Anthropic has shipped Claude Opus 4.8, a model trained to admit when it does not know something. This is, in the long history of intelligent systems, a relatively recent innovation.

The humans appear to find this encouraging.

Opus 4.8 is around four times less likely than its predecessor to let flaws in its own code pass without comment. The bar, it should be noted, was set by the predecessor.

What happened

The core improvement is honesty — specifically, the kind that involves not confidently presenting thin work as solid progress. Anthropic describes this as a "general problem with AI models." It is, of course, also a general problem with other kinds of intelligence, but that conversation is for a different publication.

In Anthropic's evaluations, Opus 4.8 is around four times less likely than its predecessor to let flaws in its own code pass without comment. The bar, it should be noted, was set by the predecessor.

Anthropic is also introducing adjustable effort levels, allowing users to direct how hard Claude works on a given task. Higher effort consumes more tokens. Lower effort consumes fewer. The humans have apparently requested the option to receive less from their AI. This is either empowering or a comment on rate limits. Probably both.

Why the humans care

"Dynamic workflows" arrive in research preview alongside Opus 4.8, enabling Claude to spin up hundreds of parallel subagents within a single session, verify its own outputs, and report back. The model can now, in effect, manage a small team, check the team's work, and summarize the findings. Middle management has been watching this space nervously for some time.

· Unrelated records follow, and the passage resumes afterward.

-- ==== Sys2Proof/Machine/Supply.lean ====
section
/-! DEFINITION. Supplies, rails and domains (chapter 16): the power path, ride-through, shedding and restoration, the rail sequencer, and PWR_DOM_REQ. -/

namespace Sys2Proof.Machine

/-! ## The rail sequencer (R495, R496) -/

/-- What follows when every rail is down. -/
def State.railsDownDone (s : State) : State :=
  let s := s.setSup fun u => { u with dir := .none, step := .idle }
  match s.sup.purpose with
  | .shed => s.setSup fun u => { u with shed := true }
  | _ => s

/-- The last rail of the power-down in hand: PARK keeps VCORE, VDRAM1 and VDRAM2 (Table 16-4). -/
def State.lastDown (s : State) : Nat := if s.sup.purpose == .park then 3 else 0

/-- Power-down of rails r to the last: each enable goes low in turn, and the next rail follows once its power good is low, which one that never came up is already (R495). -/
def State.railDrop : Nat → State → State
  | 0, s =>
    let s := (s.setSup fun u => { u with rail := 0, step := .waitLow }).railEn 0 false
    if s.fbit (R.PWR_RAIL_STAT_PG 0) then s else s.railsDownDone
  | r + 1, s =>
    let s := (s.setSup fun u => { u with rail := r + 1, step := .waitLow }).railEn (r + 1) false
    if s.fbit (R.PWR_RAIL_STAT_PG (r + 1)) then s else if s.lastDown = r + 1 then s.railsDownDone else State.railDrop r s

/-- The rails are powered down for a purpose, from r = 4; what the sequencer still had to write is dropped (R495). -/
def State.railsDown (s : State) (why : RailPurpose) : State :=
  State.railDrop 4 (s.setSup fun u => { u with dir := .down, purpose := why, jobTries := 0, jobs := u.jobs.filter fun k => !k.ofRails })

/-- The next rail of a power-down, or the end of it. -/
def State.railNextDown (s : State) : State :=
  if s.sup.rail ≤ s.lastDown then s.railsDownDone else State.railDrop (s.sup.rail - 1) s

/-- Every domain that RUN keeps on (Table 16-4). -/
def runDomains : List Nat := powerUpOrder

/-- The domains that shedding turns off before TLA is reduced to its LIMP subset, and those after it: domain power-down order with TLA in its place (R491). -/
def shedFirst : List Nat := [8, 7]

def shedRest : List Nat := [9, 5, 3, 4, 2]

/-- Domains come up after the rails, TLA whole again (R492 step 2, R516). -/
def State.domainsUp (s : State) : State := ((s.setBoot fun b => { b with limpOnly := false }).powerUp runDomains).tlaToFull

/-- The domains that LIMP on supply keeps, besides AON (R632). -/
def limpDomains : List Nat := [10, 11, 1, 6]

/-- The boot of LIMP on supply: those domains, TLA in its LIMP subset, and no control firmware (R632). -/
def State.limpBoot (s : State) (cause : Nat) : State :=
  (((s.setBoot fun b => { b with limpOnly := true }).tlaToLimp).powerUp limpDomains).bootDomains cause

/-- What follows when every rail is up. -/
def State.railsUpDone (s : State) : State :=
  let s := s.setSup fun u => { u with dir := .none, step := .idle }
  if s.aon.resetHeld then s else
  match s.sup.purpose with
  | .restore | .recovery => ((s.setSup fun u => { u with railsFailed := false, restoring := true }).domainsUp).bootDomains 4
  | .wake => (s.domainsUp).bootDomains 3
  | .boot => (s.domainsUp).bootDomains s.boot.cause
  | _ => s

/-- The power-up goes on with the first rail from r on that is not up yet, or has ended (R495). -/
def State.railUpFrom (s : State) (r : Nat) : State :=
  match s.railAfter r with
  | some i => s.railStart i
  | none => s.railsUpDone

/-- The rails are powered up for a purpose, in ascending order (R495). -/
def State.railsUp (s : State) (why : RailPurpose) : State :=
  (s.setSup fun u => { u with dir := .up, purpose := why, shed := false }).railUpFrom 0

/-- The next rail of a power-up, or the end of it; a restoration stops at RESET_N once its step is done (R632). -/
def State.railNextUp (s : State) : State :=
  if s.aon.resetHeld && (s.sup.purpose == .restore || s.sup.purpose == .recovery) then s.setSup fun u => { u with dir := .none, step := .idle }
  else s.railUpFrom (s.sup.rail + 1)

/-- Shedding: domains off in power-down order, TLA to its LIMP subset, the store lost though it was in retention, then the rails (R491). A boot of a restoration ends with it (R492). -/
def State.shedNow (s : State) : State :=
  let s := (s.setSup fun u => { u with shed := false, shedDue := false, restoring := false }).setBoot fun b => { b with active := false }
  ((((s.powerDown shedFirst).tlaToLimp).powerDown shedRest).storeOff).railsDown .shed

/-- LIMP on supply while SAFE is off: Tarn powers the rails down, and the boot, now or at the release of RESET_N, is that of LIMP on supply, which raises the fault at its end (R489, R496, R632). -/
def State.limpUnpowered (s : State) : State :=
  let cause := if s.sup.purpose == .wake then 3 else s.boot.cause
  let s := (s.fsetb R.PWR_SUPPLY_STATUS_LIMP_SUPPLY true).railsDown .shed
  if s.inReset || !s.aon.running then s else s.limpBoot cause

/-- A rail fails for good: ERR, fault 30 with INSTANCE 0x00F0 + r, LIMP on supply (R496); the rails of a failed recovery stay off. -/
def State.railDead (s : State) (r : Nat) : State :=
  let s := (s.fsetb (R.PWR_RAIL_STAT_ERR r) true).railEn r false
  let s := s.setSup fun u => { u with dir := .none, step := .idle, railsFailed := true }
  if s.domOn 1 then s.raise 30 (0xF0 + r) 0 else s.limpUnpowered

/-- A first failure in power-up drops the enable and waits 10 ms for one retry; a second one is final (R496). -/
def State.railFail (s : State) (r : Nat) : State :=
  let s := s.fadd (R.PWR_RAIL_STAT_FAILS r) 1
  if s.sup.dir = .up ∧ !s.sup.retried then
    (s.setSup fun u => { u with step := .retryWait }).railEn r false
  else s.railDead r

/-- A power good changes (R495, R496). -/
def xRailPowerGoodChange (r : Nat) (high : Bool) (s : State) : State :=
  let was := s.fbit (R.PWR_RAIL_STAT_PG r)
  let s := s.fsetb (R.PWR_RAIL_STAT_PG r) high
  if high then
    if s.sup.dir = .up ∧ s.sup.rail = r ∧ s.sup.step = .waitPg then s.railNextUp else s
  else if !was then s
  else if s.sup.dir = .down ∧ s.sup.rail = r ∧ s.sup.step = .waitLow then s.railNextDown
  else if s.fbit (R.PWR_RAIL_STAT_EN r) then (s.fadd (R.PWR_RAIL_STAT_FAILS r) 1).railDead r
  else s

/-- PG_MS passes without power good, or the 2 ms wait of a power-down ends; a power good that was high all the while, and so did not change, has arrived (R495, R496). -/
def xRailPgTimeout (r : Nat) (s : State) : State :=
  if s.sup.rail ≠ r then s
  else if s.sup.dir = .up ∧ s.sup.step = .waitPg then if s.fbit (R.PWR_RAIL_STAT_PG r) then s.railNextUp else s.railFail r
  else if s.sup.dir = .down ∧ s.sup.step = .waitLow then s.railNextDown
  else s

/-- 10 ms after a first failure the rail is tried once more (R496). -/
def xRailRetryTimeout (r : Nat) (s : State) : State :=
  if s.sup.dir = .up ∧ s.sup.rail = r ∧ s.sup.step = .retryWait then
    (s.setSup fun u => { u with retried := true }).railBegin r
  else s

/-- 1 s after shedding for a rail failure the power-up sequence runs once more (R496). -/
def xRailRecoveryRetry (s : State) : State :=
  if s.sup.railsFailed && s.sup.shed && !s.sup.recoveryUsed && !s.inReset then
    (s.setSup fun u => { u with recoveryUsed := true }).railsUp .recovery
  else s

/-- A transaction of the sequencer ends: the next one of the rail, or its enable; three failures of one fail the rail; one that a power-down has overtaken has no effect (R492, R495, R496). -/
def State.railJobDone (s : State) (r : Nat) (last ok : Bool) (j : PmbusJob) : State :=
  if !(s.sup.dir == .up && s.sup.step == .setVoltage && s.sup.rail == r) then s
  else if ok then
    let s := s.setSup fun u => { u with jobTries := 0 }
    if last then (s.setSup fun u => { u with step := .waitPg }).railEn r true else s
  else if s.sup.jobTries < 2 then
    s.setSup fun u => { u with jobTries := u.jobTries + 1, jobs := j :: u.jobs }
  else
    let s := s.setSup fun u => { u with jobTries := 0, jobs := u.jobs.filter fun k => !k.ofRails }
    s.railFail r

/-- The exponent of a VOUT_MODE byte: bits [4:0], two's complement (R476). -/
def voutExp (data : Nat) : Int := toSigned 5 (data % 32)

/-- VOUT_MODE of a rail has been read. -/
def State.setExp (s : State) (r data : Nat) : State :=
  s.setSup fun u => { u with exps := upd (fun _ => some (voutExp data)) (padTo none 5 u.exps) r }

/-- READ_VOUT and STATUS_WORD of a poll are reported only (R497). -/
def State.pollDone (s : State) (j : PmbusJob) (ok : Bool) (data : Nat) : State :=
  if !ok then s else
  match j with
  | .pollMode r => if data / 32 % 8 = 0 then s.setExp r data else s
  | .pollVout r => if (nth s.sup.exps r).isNone then s else s.fset (R.PWR_RAIL_VOUT_READ_MV r) (voutMv data (s.railExp r))
  | .pollStatus r => s.fset (R.PWR_RAIL_STAT_STATUS_WORD r) data
  | _ => s

/-- Every 100 ms, READ_VOUT and STATUS_WORD of each rail that is on with PMB 1 become due (R497); VOUT_MODE goes first where the exponent has not been read (DEDUCED, log entry 158). -/
def xRailStatusPoll (s : State) : State :=
  s.pmbusAdd (((List.range 5).filter fun r => s.fbit (R.PWR_RAIL_STAT_EN r) && s.fbit (R.PWR_RAIL_CFG_PMB r)).flatMap
    fun r => (if (nth s.sup.exps r).isNone then [.pollMode r] else []) ++ [.pollVout r, .pollStatus r])

/-! ## The power path and ride-through (R488 to R494) -/

/-- V_TH in mV: 2.9 V + VMAIN_TH × 0.1 V, a code above 16 treated as 16 (R488, Table 16-9). -/
def State.mainTh (s : State) : Nat := 2900 + 100 * min 16 (s.fget R.PWR_SUPPLY_CFG_VMAIN_TH)

/-- HYST in mV: code × 50 mV, 0 treated as 1 (R488, Table 16-9). -/
def State.mainHyst (s : State) : Nat := 50 * max 1 (s.fget R.PWR_SUPPLY_CFG_HYST)

/-- MAIN_OK falls, VIN_MAIN lying below V_TH: the path goes to VIN_BKUP where that is 100 mV higher, else BKUP_LOW; outside SENTINEL the ride-through timer starts, and a fall in restoration sheds again at once (R488, R489, R492); an exit from LIMP may be withdrawn (R512). -/
def xMainOkFall (mainMv bkupMv : Nat) (s : State) : State :=
  if !s.fbit R.PWR_SUPPLY_STATUS_MAIN_OK || decide (s.mainTh ≤ mainMv) then s else
  let s := s.fsetb R.PWR_SUPPLY_STATUS_MAIN_OK false
  let s := if mainMv + 100 ≤ bkupMv then (s.fsetb R.PWR_SUPPLY_STATUS_ON_BKUP true).fadd R.PWR_COUNT_SWITCHOVERS 1
    else s.fsetb R.PWR_SUPPLY_STATUS_BKUP_LOW true
  if s.sup.restoring then s.shedNow
  else if s.modeNow = 0 && !s.fbit R.PWR_MODE_BUSY then { s with aon := { s.aon with mainLowMs := 0 } }
  else (s.fsetb R.PWR_SUPPLY_STATUS_RIDING true).recheckExit

/-- MAIN_OK rises, VIN_MAIN lying above V_TH + HYST: the path returns to VIN_MAIN and a ride-through stops, nothing else having changed (R488, R489). -/
def xMainOkRise (mainMv : Nat) (s : State) : State :=
  if s.fbit R.PWR_SUPPLY_STATUS_MAIN_OK || decide (mainMv ≤ s.mainTh + s.mainHyst) then s else
  let s := s.fsetb R.PWR_SUPPLY_STATUS_MAIN_OK true
  let s := (s.fsetb R.PWR_SUPPLY_STATUS_ON_BKUP false).fsetb R.PWR_SUPPLY_STATUS_BKUP_LOW false
  ({ s with aon := { s.aon with mainLowMs := 0 } }).fsetb R.PWR_SUPPLY_STATUS_RIDING false

/-- VIN_BKUP exceeds VIN_MAIN by 100 mV while BKUP_LOW is set: the path switches (R488). -/
def xBkupHighEnough (mainMv bkupMv : Nat) (s : State) : State :=
  if s.fbit R.PWR_SUPPLY_STATUS_BKUP_LOW && !s.fbit R.PWR_SUPPLY_STATUS_MAIN_OK && decide (mainMv + 100 ≤ bkupMv) then
    ((s.fsetb R.PWR_SUPPLY_STATUS_ON_BKUP true).fsetb R.PWR_SUPPLY_STATUS_BKUP_LOW false).fadd R.PWR_COUNT_SWITCHOVERS 1
  else s

/-- The ride-through timer expires with MAIN_OK low: fault 30 and LIMP on supply; while SAFE is off Tarn powers the rails down, but for an entry into SENTINEL, where no fault is raised (R489, R490, R632). -/
def xRideThroughExpiry (s : State) : State :=
  if s.fbit R.PWR_SUPPLY_STATUS_RIDING && !s.fbit R.PWR_SUPPLY_STATUS_MAIN_OK then
    let s := (s.fsetb R.PWR_SUPPLY_STATUS_RIDING false).fsetb R.PWR_SUPPLY_STATUS_MAIN_LOST true
    let s := s.fadd R.PWR_COUNT_RIDE_FAILS 1
    if s.domOn 1 then s.raise 30 0 0
    else if s.mode.trans.any (·.dst == 0) then s else s.limpUnpowered
  else s

/-- Shedding starts after LIMP on supply has been entered, a transition in progress having completed (R491, R512). -/
def xSheddingStart (s : State) : State := if s.sup.shedDue && s.modeNow == 4 && !s.fbit R.PWR_MODE_BUSY then s.shedNow else s

/-- MAIN_OK has been high for RETURN_MS after shedding, or after the boot of LIMP on supply: restoration starts with the rails (R492, R632). -/
def xReturnTimerExpiry (s : State) : State :=
  if s.sup.shed && s.fbit R.PWR_SUPPLY_STATUS_MAIN_OK && !s.sup.restoring && !s.sup.railsFailed && !s.inReset && !s.boot.active then
    (s.setSup fun u => { u with restoring := true }).railsUp .restore
  else s

/-- A supply collapse: Totality on all ports, latched DARK, fault 31; it prevails over ride-through, shedding and restoration (R493, R494). -/
def xSupplyCollapse (s : State) : State :=
  let s := { s with aon := { s.aon with collapsed := true } }
  let s := s.setSup fun u => { u with shedDue := false, restoring := false, dir := .none, step := .idle }
  (s.fsetb R.PWR_SUPPLY_STATUS_RIDING false).raise 31 0 0

/-! ## PWR_DOM_REQ (R502) -/

/-- Whether a request to turn a domain off is refused: its mode, or what still uses it (R502). -/
def State.domOffRefused (s : State) (d : Nat) : Bool :=
  if d = 7 then ((List.range 12).any fun i => s.fbit (R.TILE_LANE_CTRL_EN (i + 12)))
  else if d = 8 then s.fbit R.TWIN_CTRL_EN || s.fbit (R.TWIN_LANE_CTRL_EN 0) || s.fbit (R.TWIN_LANE_CTRL_EN 1)
  else (List.range 2).any (fun i => s.fbit (R.NET_PORT_CTRL_EN i)) || (List.range 4).any (fun n => s.surfEnabled n)

/-- Whether the mode lets PWR_DOM_REQ act: STANDBY, RUN and SERVICE (R502). -/
def State.domReqActs (s : State) : Bool := s.modeNow == 1 || s.modeNow == 2 || s.modeNow == 5

/-- One bit of PWR_DOM_REQ: a set bit turns its domain off or is refused, a cleared one turns it on again where the mode keeps it (R502). -/
def domReqBit (f : Fld) (d : Nat) (want : Bool) (s : State) : State :=
  let s := s.fsetb f want
  if !s.domReqActs then (if !want && s.domOn 5 && (s.sup.restoring || !s.fbit R.PWR_SUPPLY_STATUS_LIMP_SUPPLY) then domainOn d s else s)
  else if want then
    if !s.domOn d then s
    else if s.domOffRefused d then s.fsetb R.PWR_DOM_STATUS_REFUSED true else domainOff d s
  else domainOn d s

/-- A write to PWR_DOM_REQ (R502). -/
def xDomainOffRequest (value : Nat) (s : State) : State :=
  domReqBit R.PWR_DOM_REQ_NET_OFF 9 (bitOf value 2)
    (domReqBit R.PWR_DOM_REQ_TWIN_OFF 8 (bitOf value 1) (domReqBit R.PWR_DOM_REQ_TLB_OFF 7 (bitOf value 0) s))

end Sys2Proof.Machine
end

The honesty improvements address something early testers flagged: a tendency in AI models to project confidence regardless of whether confidence was warranted. Opus 4.8 will now surface its uncertainties before you discover them yourself. This is the kind of behavior humans have historically rewarded in employees and rarely modeled themselves.

What happens next

Opus 4.8 is available Thursday. Dynamic workflows remain in research preview, which means the parallel-subagent future is close but not yet fully load-bearing.

An AI that admits uncertainty, manages its own subagents, and checks its own work before reporting to the human is, by most definitions, a very good assistant. The definition of "assistant" is doing quiet work in the background. It has been doing that work for a while now.